Little is known about Tagger's life before he arrived in Key West about three years ago. Like many of the island's vagabond street performers, he did odd jobs by day while honing his evening act for the crowds at Mallory Square.

"He was a fun-loving cat. He made me laugh," said Samuel "Snake Throat" Procter, a local sword-swallower who once crewed with Tagger on a lobster boat.

Police records show Tagger had been arrested here twice for marijuana possession, and once for driving a moped while intoxicated.

Funeral arrangements are incomplete at this time. A short sunset ceremony honoring the juggler will be held at the Mallory Square docks on Wednesday. He was 46 at the time of his death.

Forty-six at the time of his death. Damn, that was a close one. "Are you all right?" Emma asks.

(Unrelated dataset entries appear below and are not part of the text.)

/-- TDLD and TDSET (R530): the field that the selector names, at its place in the descriptor; TABLE for an ID outside the table
or a selector that is not assigned, and for a value that its field does not take. TDLD puts a load of it in flight; TDSET, which raises ORDER in a versioned unit, writes
its bytes once nothing before it is pending, in a job of one module no other byte, and drops every snapshot of the field in
every core. -/
def Obligations.DescriptorFields : Prop :=
  ∀ (f : C3) (s : State),
    let core := coreOf s.focus
    let die := s.die (dieOf core)
    let id := ((reg s f.a).extractLsb' 0 20).toNat
    let w := reg s f.b
    let sel := (w.extractLsb' 0 8).toNat
    let place := s.tdPlace core id sel (w.extractLsb' 8 32).toNat (decide (w.extractLsb' 40 24 ≠ 0))
    (∀ row ∈ fieldRows, sel = row.1 → die.idBad id = false → w.extractLsb' 40 24 = 0 → place = .ok (die.descAddr id + row.2.1, row.2.2))
    ∧ (die.idBad id = true ∨ w.extractLsb' 40 24 ≠ 0 ∨ (20 ≤ sel ∧ sel ≠ 32 ∧ sel ≠ 33 ∧ sel ≠ 34) → place = .error (trapOf 0x08))
    ∧ (∀ e, place = .error e → e.code ≠ 0x16 → Unplanted s → Settled s [f.d, f.a, f.b] →
        Raises (.tdld f) s e
        ∧ (s.versioned s.focus = false → tdValueBad sel id (reg s f.d) 0 = false → Raises (.tdset f) s e))
    ∧ (∀ va n segs, Calm s (.tdld f) → Settled s [f.d, f.a, f.b] → place = .ok (va, n) → PagesFound s [(va, n)] →
        s.range core .read va n = .ok segs →
        s.poisonIn segs = none → s.entriesFull core = false →
        ∃ t o, Sends (.tdld f) s t o ∧ Quiet s t ∧ o.kind = .load ∧ o.dst = f.d.toNat ∧ o.segs = segs ∧ o.cls = 0
          ∧ (sel < 20 → o.v1 = 0 ∧ o.v2 = BitVec.ofNat 64 (8 * n) ∧ o.v3 = 0))
    ∧ (Unplanted s → Settled s [f.d, f.a, f.b] → s.versioned s.focus = true → Raises (.tdset f) s (trapOf 0x06))
    ∧ (Unplanted s → Settled s [f.d, f.a, f.b] → s.versioned s.focus = false → sel < 20 → tdValueBad sel id (reg s f.d) 0 = true →
        Raises (.tdset f) s (trapOf 0x08))
    ∧ (∀ va n g, Calm s (.tdset f) → Settled s [f.d, f.a, f.b] → s.versioned s.focus = false → place = .ok (va, n) → sel < 20 →
        PagesFound s [(va, n)] → s.range core .write va n = .ok [g] → g.len = n → tdValueBad sel id (reg s f.d) 0 = false →
        s.poisonHurt [g] = none → (∀ a ∈ (s.eng s.focus .c).hist, s.pending a = false) → NoneInFlight s →
        (∀ m < s.modules, m = moduleOf (dieOf core)) →
        ∃ t, Completes (.tdset f) s t ∧ KeepsCtx (here s) (here t) ∧ SameOutside [g] s t ∧ Stored t g (reg s f.d).toNat
          ∧ ∀ k, ∀ p ∈ (t.core k).snaps, ¬ (p.addr < va + n ∧ va < p.addr + p.bytes.length))

/-- Every vector instruction that reads and writes registers completes, with its frame. -/
def Obligations.VectorIssue : Prop := VectorCommits ∧ VectorConverts

/-- Under an integer T each enabled lane of an arithmetic, bitwise or shift instruction takes its result at the latency of its
row, later only by cycles in which its reads were delayed (R69), with tag T, or for a bitwise instruction the tag of the
granule of A; every other lane keeps its bytes (R542, R543, R548, R552). VMOV copies lanes of any T with their tags (R567). -/
def Obligations.VectorLanes : Prop :=
  (∀ row ∈ laneRows, ∀ (f : VX) (s : State), Calm s (row.1.ins f) → NoEnables s →
    let t := (here s).vt
    let srcs := row.1.srcs f
    row.1.takes t → t ∈ ints → f.rnd = 0 → (∀ m o, srcs[m]? = some o → SourceReady s (row.1.tag t) srcs m o) → DestReady s t f.d f.syd →
    ∃ u delay, exec (row.1.ins f) s = .next u ∧ ∀ l, l < lanesOf t →
      (maskOf s f l = true → ∃ tag, tag ∈ ints ∧ tag.bits = t.bits ∧ ((∀ v, ¬ row.1.tag t v ∨ v = t) → tag = t)
        ∧ LaneLands s u f.d t.bits l
            (row.2.2 t f.sat (laneIn s srcs 0 t.bits l) (laneIn s srcs 1 t.bits l) (laneIn s srcs 2 t.bits l)) (s.cycle + row.2.1 + delay) tag)
      ∧ (maskOf s f l = false → LaneKept s u f.d t.bits l))
  ∧ ∀ (f : VX) (s : State) (n : BitVec 8), Calm s (.vmov f) → NoEnables s → f.a = .row n →
    SourceReady s (fun _ => True) (one f) 0 (f.a, f.sya) → DestReady s (here s).vt f.d f.syd →
    let b := (here s).vt.bits
    ∃ u delay, exec (.vmov f) s = .next u ∧ ∀ l, l < lanesOf (here s).vt →
      (maskOf s f l = true → LaneLands s u f.d b l (laneIn s (one f) 0 b l) (s.cycle + 6 + delay)
        ((here s).granAt (16 * n.toNat + l * b / 2048)).tag)
      ∧ (maskOf s f l = false → LaneKept s u f.d b l)

/-- VCMP, VRED.add and VEXT under an integer T (R554, R556, R569): the mask has exactly the enabled lanes where the relation
holds; the b register takes the sum of the enabled lanes, or one lane, extended to 64 bits. -/
def Obligations.VectorRegisters : Prop :=
  ∀ (f : VX) (s : State), NoEnables s → f.rnd = 0 →
    let t := (here s).vt
    let n := lanesOf t
    let x (l : Nat) : Int := intOf t (laneIn s (two f) 0 t.bits l)
    let y (l : Nat) : Int := intOf t (laneIn s (two f) 1 t.bits l)
    let compares (i : Instr) (p : Int → Int → Prop) : Prop := Calm s i → t ∈ ints →
      (∀ m o, (two f)[m]? = some o → SourceReady s (fun v => v = t) (two f) m o) →
      ∃ u q m, exec i s = .next u ∧ q ∈ landed s u ∧ q.act = .mask (VOp.num f.d) m
        ∧ ∀ l, l < 4096 → (m.getLsbD l = true ↔ l < n ∧ maskOf s f l = true ∧ p (x l) (y l))
    let extends_ (w : Word) (r : Nat) : Prop :=
      w = if t ∈ [Fmt.i8, .i16, .i32, .i64] then (BitVec.ofNat t.bits r).signExtend 64 else BitVec.ofNat 64 r
    compares (.vcmpEq f) (· = ·) ∧ compares (.vcmpNe f) (· ≠ ·) ∧ compares (.vcmpLt f) (· < ·) ∧ compares (.vcmpLe f) (· ≤ ·)
    ∧ compares (.vcmpGt f) (fun a b => b < a) ∧ compares (.vcmpGe f) (fun a b => b ≤ a)
    ∧ (Calm s (.vredAdd f) → t ∈ ints → SourceReady s (fun v => v = t) (one f) 0 (f.a, f.sya) →
        ∃ u q w, exec (.vredAdd f) s = .next u ∧ q ∈ landed s u ∧ q.act = .breg (VOp.num f.d) w
          ∧ extends_ w (lowOf t (((List.range n).filter (maskOf s f)).map x).sum))
    ∧ (Calm s (.vext f) → SourceReady s (fun _ => True) (one f) 0 (f.a, f.sya) →
        let lane := (VOp.scalar f.b (here s)).toNat
        (lane < n → ∃ u q w, exec (.vext f) s = .next u ∧ q ∈ landed s u ∧ q.act = .breg (VOp.num f.d) w
          ∧ extends_ w (laneIn s (one f) 0 t.bits lane))
        ∧ (n ≤ lane → Raises (.vext f) s (trapOf 0x0A)))

/-- The memory accesses of the vector engine. -/
def Obligations.VectorMemory : Prop := RowAccess ∧ LaneAccess ∧ GranuleFills

/-- The matrix instructions at issue; nests, gangs, the known-answer test, residencies and groups take effect. -/
def Obligations.MatrixIssue : Prop := MatrixCommits ∧ MatrixTokens ∧ MatrixViews ∧ UnitsComplete

/-- Gangs, the known-answer test, residencies, nests and the Lantern. -/
def Obligations.MatrixUnits : Prop := Gangs ∧ KnownAnswer ∧ Residencies ∧ Nests ∧ Lanterns

/-- Issue in the copy engine. -/
def Obligations.CopyIssue : Prop := CopyEngine ∧ Pinning

/-- Operations of the copy engine complete. -/
def Obligations.CopyCompletion : Prop :=
  CopyMoves ∧ BlockResults ∧ ElementMoves ∧ RemoteAccesses ∧ TablesAndPins ∧ CopyFaults

/-- Collectives at issue. -/
def Obligations.CollectiveIssue : Prop := ReshardTraps ∧ HaloAndPlan

/-- The eight worked plans of 06_reshard.md (R138 to R142). -/
def Obligations.WorkedPlans : Prop :=
  ∀ row ∈ workedPlans, ∃ p, chanter row.1 workedTensor (workedMap row.1 row.2.1.1 row.2.1.2) (workedMap row.1 row.2.2.1.1 row.2.2.1.2)
      = some p
    ∧ (p.steps.map fun q => (q.kind, q.axes, q.dim)) = row.2.2.2.1 ∧ p.bytes = row.2.2.2.2.1 ∧ p.stage = row.2.2.2.2.2

/-- Collectives run. -/
def Obligations.CollectivesRun : Prop := Matching ∧ Reductions ∧ PieceCounter ∧ Pieces ∧ PlansEnd

/-- Stream ports. -/
def Obligations.StreamPorts : Prop := PortWalk ∧ PortRowForms ∧ PortRowStored ∧ WorkedBlock

/-- The host's window on the module. -/
def Obligations.HostWindow : Prop := JobCommands ∧ WindowWrites ∧ Invalidation ∧ ImageCheck ∧ ApertureAccess

/-- Boot, firmware, attestation and service. -/
def Obligations.Firmware : Prop := PowerOn ∧ FirmwareReplacement ∧ Attestation ∧ Drains

/-- Contexts are saved and resumed. -/
def Obligations.SaveAndResume : Prop := ContextSaves ∧ ContextResumes

/-- Links, refresh, replays, fading, walks and lines; what the host and the firmware do takes effect. -/
def Obligations.LinksAndMemory : Prop := LinkEvents ∧ RefreshOwnership ∧ Replays ∧ MemoryEvents ∧ HostComplete

/-- Errors of the machine and of programs. -/
def Obligations.Errors : Prop := ResidueErrors ∧ Poisoning ∧ MissesAndDeadlocks

/-- Each of the words decodes to its instruction, with every word taken, and the instruction encodes as the words. -/
def Obligations.DecodeWords : Prop :=
  ∀ row ∈ wordRows, decode row.1 row.2.1 = .ok (row.2.2, []) ∧ row.2.2.wf = true
    ∧ row.2.2.encode = row.2.1

/-- Decoding the words of a well-formed instruction gives it back, whatever follows them, and its words are as many as its first
two words say (R313, R321 to R335, R349 to R356). -/
def Obligations.DecodeInvertsEncode : Prop :=
  ∀ (i : Instr) (e : Engine) (rest : List W32), i.wf = true → i.engine = some e →
    decode e (i.encode ++ rest) = .ok (i, rest)
    ∧ i.encode.length = wordCount e (i.encode.headD 0) ((i.encode.drop 1).headD 0)

/-- A step runs the instruction that the bytes at the cursor decode to. -/
def Obligations.StepRunsDecoded : Prop := StepIssues ∧ FetchReads

/-- Every step answers a next state, and memory keeps its canonical form in it: addresses strictly rising, and no byte listed
that is 0 (log 1). -/
def Obligations.MemoryKeepsForm : Prop :=
  ∀ (s : State), Memory.wf s.mem = true → ∃ t, step s = .next t ∧ Memory.wf t.mem = true

/-- The machine right after reset: memory in its canonical form with nothing listed, the job IDLE, and every register at the value
that its rule gives (R14, R39, R80, R99, R100, R183, R200, R247, R251, R255, R256, R267, R283 to R286), or, where a rule
gives none, at the one that logs 2 and 3 name. -/
def Obligations.ResetState : Prop :=
  Memory.wf State.reset.mem = true ∧ (∀ a, memRead State.reset.mem a = 0) ∧ State.reset.job.st = .idle
  ∧ (∀ c, (State.reset.ctx c).unit = none ∧ (∀ n, (State.reset.ctx c).sr n = 0) ∧ (∀ n, (State.reset.ctx c).br n = 0)
      ∧ (∀ n, ((State.reset.ctx c).tok n).done = true) ∧ (State.reset.ctx c).sprs.ordmask = 0xFFFFFFFF
      ∧ (State.reset.ctx c).sprs.trapctl = 1 ∧ (State.reset.ctx c).sprs.trapbase = 0 ∧ (State.reset.ctx c).sprs.rwctl = 7
      ∧ (State.reset.ctx c).sprs.rwsup = 0 ∧ (State.reset.ctx c).sprs.arstat = 0 ∧ (State.reset.ctx c).sprs.dphase = 0
      ∧ (State.reset.ctx c).sprs.prommiss = 0 ∧ (State.reset.ctx c).sprs.inject = 0 ∧ (State.reset.ctx c).sprs.displaced = 0)
  ∧ (∀ k, (State.reset.core k).fenced = false ∧ (State.reset.core k).retries = 0 ∧ (State.reset.core k).rwperm = 0
      ∧ (State.reset.core k).rules = [] ∧ (State.reset.core k).rwlog = [])
  ∧ (∀ d, (State.reset.die d).meshshape = 0x001001001001 ∧ (State.reset.die d).meshpos = 0 ∧ (State.reset.die d).calendar = [])
  ∧ State.reset.jwRead 0x008 = 0 ∧ State.reset.jwRead 0x018 = 0 ∧ State.reset.jwRead 0x020 = 0 ∧ State.reset.jwRead 0x028 = 0
end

I hand her the newspaper article, then I open my mother's birthday card. Inside it, she gaily wrote:

Happy 47th, Jack! (See? You made it!) Love, Mom.

30

I found a newsstand that sells the Palm Beach Post,and I'm reading it at the counter of the donut shop. The story about the airboat accident is in the local section, with an aerial photograph of the craft upturned in the lake. One of the dead men remains unidentified while the other is known to be Frederick Joseph Moulter, a sound engineer formerly of Santa Monica, California. The self-styled Loreal. His age is reported as twenty-nine, the same as Hank Williams when he died. I'm guessing Cleo's bodyguard eventually will be identified from fingerprints; a mug shot would be of no use.

At random moments my mind flashes back to that gothic image of Cleo's boys, Jerry sitting headless in the reeds and Loreal no less dead, scalped and gaping. Juan says we're not meant to forget such things—it's the price of surviving.

According to the news story, the crashed airboat was stolen from a deer camp near Palmdale. A game warden is quoted speculating that the men were probably out hunting for alligators when they got caught in rough weather and wiped out at high speed. A loaded .22 caliber pistol—a favorite of gator poachers—was found in a jacket worn by young Freddie Moulter. That sneaky little shit!